The Mudcat Café TM
Thread #113071   Message #2402485
Posted By: Jim Carroll
31-Jul-08 - 02:41 PM
Thread Name: Where have the audiences gone?
Subject: RE: Where have all the audiences gone?
Ron
One more time:
I have no problem with your first two - have agreed on numerous occasions with you and others but-
"There is a community of people who have created their own tradition in modern times. You can choose not to recognize it, but you just need to get out and look around you to see that "folk music" is a much larger community than you choose to give credit to."
Who are these and what do they have to do with the other two?
I saw very little example of these when I quit the clubs - that's why I quit; the second lot appear to coincide with the people who replaced them and used the clubs as a cultural dustbin.
The question is "Where have all the audiences gone?"
In the eighties the majority of the clubs disappeared and the audiences more than halved.
I would guess that what you are seeing now is the residue dying off (or maybe they can't get their wheelchairs up the stairs).
We pissed off because the clubs failed to live up to their descriptions. The number of people who remained were never really replaced - simple as that.

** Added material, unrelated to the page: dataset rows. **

/-- The fibres that wait at CONVENE with another level and conflict with an arrival (R44). -/
def State.conveneConflicts (s : State) (key : Nat) (f : Fibre) (level : Nat) : Tbl Fibre :=
  match f.crew with
  | none => []
  | some c =>
    (s.crewFibres c).select fun k g =>
      match g.waiting with
      | some (.barrier (.convene l)) =>
        decide (l ≠ level) && ((s.conveneSet f level).any (fun p => decide (p.1 = k)) ||
          (s.conveneSet g l).any fun p => decide (p.1 = key))
      | _ => false

/-- CONVENE (R44, R213). -/
def execConvene (f : FormQI) (s : State) : Host.Outcome State Fault Refusal :=
  s.plain (.convene f) fun x s =>
    let level := f.imm.toNat
    if isClerk x.key then x.illegal
    else if s.crewBroken x.f then .effect (effectOf x.own 11 0 0)
    else if x.f.spawned ∨ x.f.conv.isSome ∨ s.levelOk x.f level = false then x.illegal
    else
      match s.conveneConflicts x.key x.f level with
      | [] => .stop ((s.park x.key (.barrier (.convene level))).checkConvene x.key level)
      | l =>
        let s := l.foldl (fun s p => s.perform p.1 (p.2.effectAt 12 0 0)) s
        .stop (s.perform x.key (effectOf x.own 12 0 0))

/-- DISBAND (R44, R213). -/
def execDisband (f : FormQ) (s : State) : Host.Outcome State Fault Refusal :=
  s.plain (.disband f) fun x s =>
    match (if isClerk x.key then none else x.f.conv) with
    | none => x.illegal
    | some id => .next (((s.leaveConvened x.key).markReform x.key).checkCross id)

/-- BAR (R45, R214): the arrival is a REL.core (R152). -/
def execBar (f : FormQ) (s : State) : Host.Outcome State Fault Refusal :=
  s.plain (.bar f) fun x s =>
    match x.f.crew with
    | none => x.illegal
    | some c =>
      if s.crewBroken x.f then .effect (effectOf x.own 11 0 0)
      else
        match x.ownAtoms s with
        | some r => r
        | none => .stop ((s.park x.key (.barrier .bar)).checkBar c)

/-- A fibre retires (R50, steps 3 to 5): SRET's RELEASE keeps the segments of its continuation. -/
def State.retire (s : State) (key : Nat) (freeFrames : Bool) : State :=
  match s.fibres.find key with
  | none => s
  | some f =>
    let s := (s.leaveConvened key).leaveGang key
    let s := s.modUnit (coreOf key) fun u => u.unfile (indexOf key)
    let s := s.withdraw key
    let s := if freeFrames then s.freeSegs f.tenant (s.fibreSegs f) else s
    let s := s.freeDescriptor key
    match f.crew with
    | some c => s.checkBarriers c
    | none => s

/-- The stopped operation whose effect an EXIT performs (R50): the oldest of the lowest class that holds one. -/
def Fibre.firstStopped (f : Fibre) : Option (Counted × Stopped) :=
  (List.range 5).findSome? fun cls =>
    f.counted.findSome? fun c => if c.cls = cls then c.stopped.map fun st => (c, st) else none

/-- EXIT (R50, R215). -/
def execExit (f : FormQ) (s : State) : Host.Outcome State Fault Refusal :=
  s.plain (.exit f) fun x s =>
    if isClerk x.key then x.illegal
    else if x.f.pending.isEmpty = false then .effect (x.f.pageFault x.own)
    else if x.f.trapping then .stop (s.performArith x.key x.f x.f.flags x.own)
    else if x.f.onlyStopped = false then .park (.counter .drain)
    else
      match x.f.firstStopped with
      | some (c, st) => .effect (stoppedEffect x.own c st)
      | none => .stop (s.retire x.key true)

/-- A new fibre of the spawner's crew, where there is room for one (R216); answers its descriptor index. -/
def State.spawnFibre (s : State) (key : Nat) (f : Fibre) (ptr : DWord) (v w : Word) : Option (Nat × State) :=
  let core := coreOf key
  let full := match f.crew with
    | some c => decide (1024 ≤ ((s.crewFibres c).select fun _ g => g.counts).length)
    | none => true
  if full then none
  else
    match (s.freeIndices core).head?, s.heapRoom core false with
    | some i, some s =>
      match s.freeSeg f.tenant with
      | none => none
      | some seg =>
        let full := fun (v : Word) => { RegCell.zero with val := v, back := v }
        let s := s.newSeg core f.tenant seg { Segment.empty with words := [(2, full v), (3, full w)] }
        let g : Fibre :=
          { Fibre.created f.tenant f.launch (f.crew.getD 0) f.workId (s.enterPtr f.tenant ptr) with
            fbSeg := seg, spawned := true }
        some (i, ((s.setFibre (fibreKey core i) g).loadFsm (fibreKey core i)).file (fibreKey core i))
    | _, _ => none

/-- SPAWN (R216), a .core release (R152). -/
def execSpawn (f : FormW) (s : State) : Host.Outcome State Fault Refusal :=
  s.plain (.spawn f) fun x s =>
    if isClerk x.key ∨ s.listedEntry x.f.tenant x.b = false then x.illegal
    else
      match x.ownAtoms s with
      | some r => r
      | none =>
        match s.spawnFibre x.key x.f x.b (loWord x.c) (loWord x.d) with
        | some (i, s) => .outsIn s [(f.a.toNat, BitVec.ofNat 32 i)]
        | none => .outs true [(f.a.toNat, 0xFFFFFFFF)] 0 none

I went to a club in London last time I was there, that I had frequented on a fairly regular basis. It was almost as if I'd slipped out for a pee and returned a few minutes later - the heads were either grayer or balder, more wrinkles - but the same faces, though much less of them.
The solution so far seems to have been 'let's widen our terms of reference to draw in more people' - stupid, stupid, stupid. People don't go out to listen to a night of 'music' - they go to listen to jazz, or classical, or country-and-western, or garage, or hip-hop.
If I turned up for a night of chamber music at the R.F.H. and found a barbers shop trio - no matter how good they were, I'd be pretty hacked off - I certainly wouldn't go back. The same applies (in my case applied) if I went to a folk club and found a group of tossers mumbling their way (usually badly) through Buddy Holly resurrections.
If folk clubs put on folk music proper, and perform it well - and it still doesn't attract audiences - then the music will have failed and it could be argued that it is no longer relevant as a performed art.
The way things are at present, we'll never know.
If you want to see what can be achieved when you do it properly have a look at the thread on the Irish Trad. Music Archive and see what you'r e missing.
As it is while the folk growth continues to be overrun by th parasite - well - enjoy the funeral.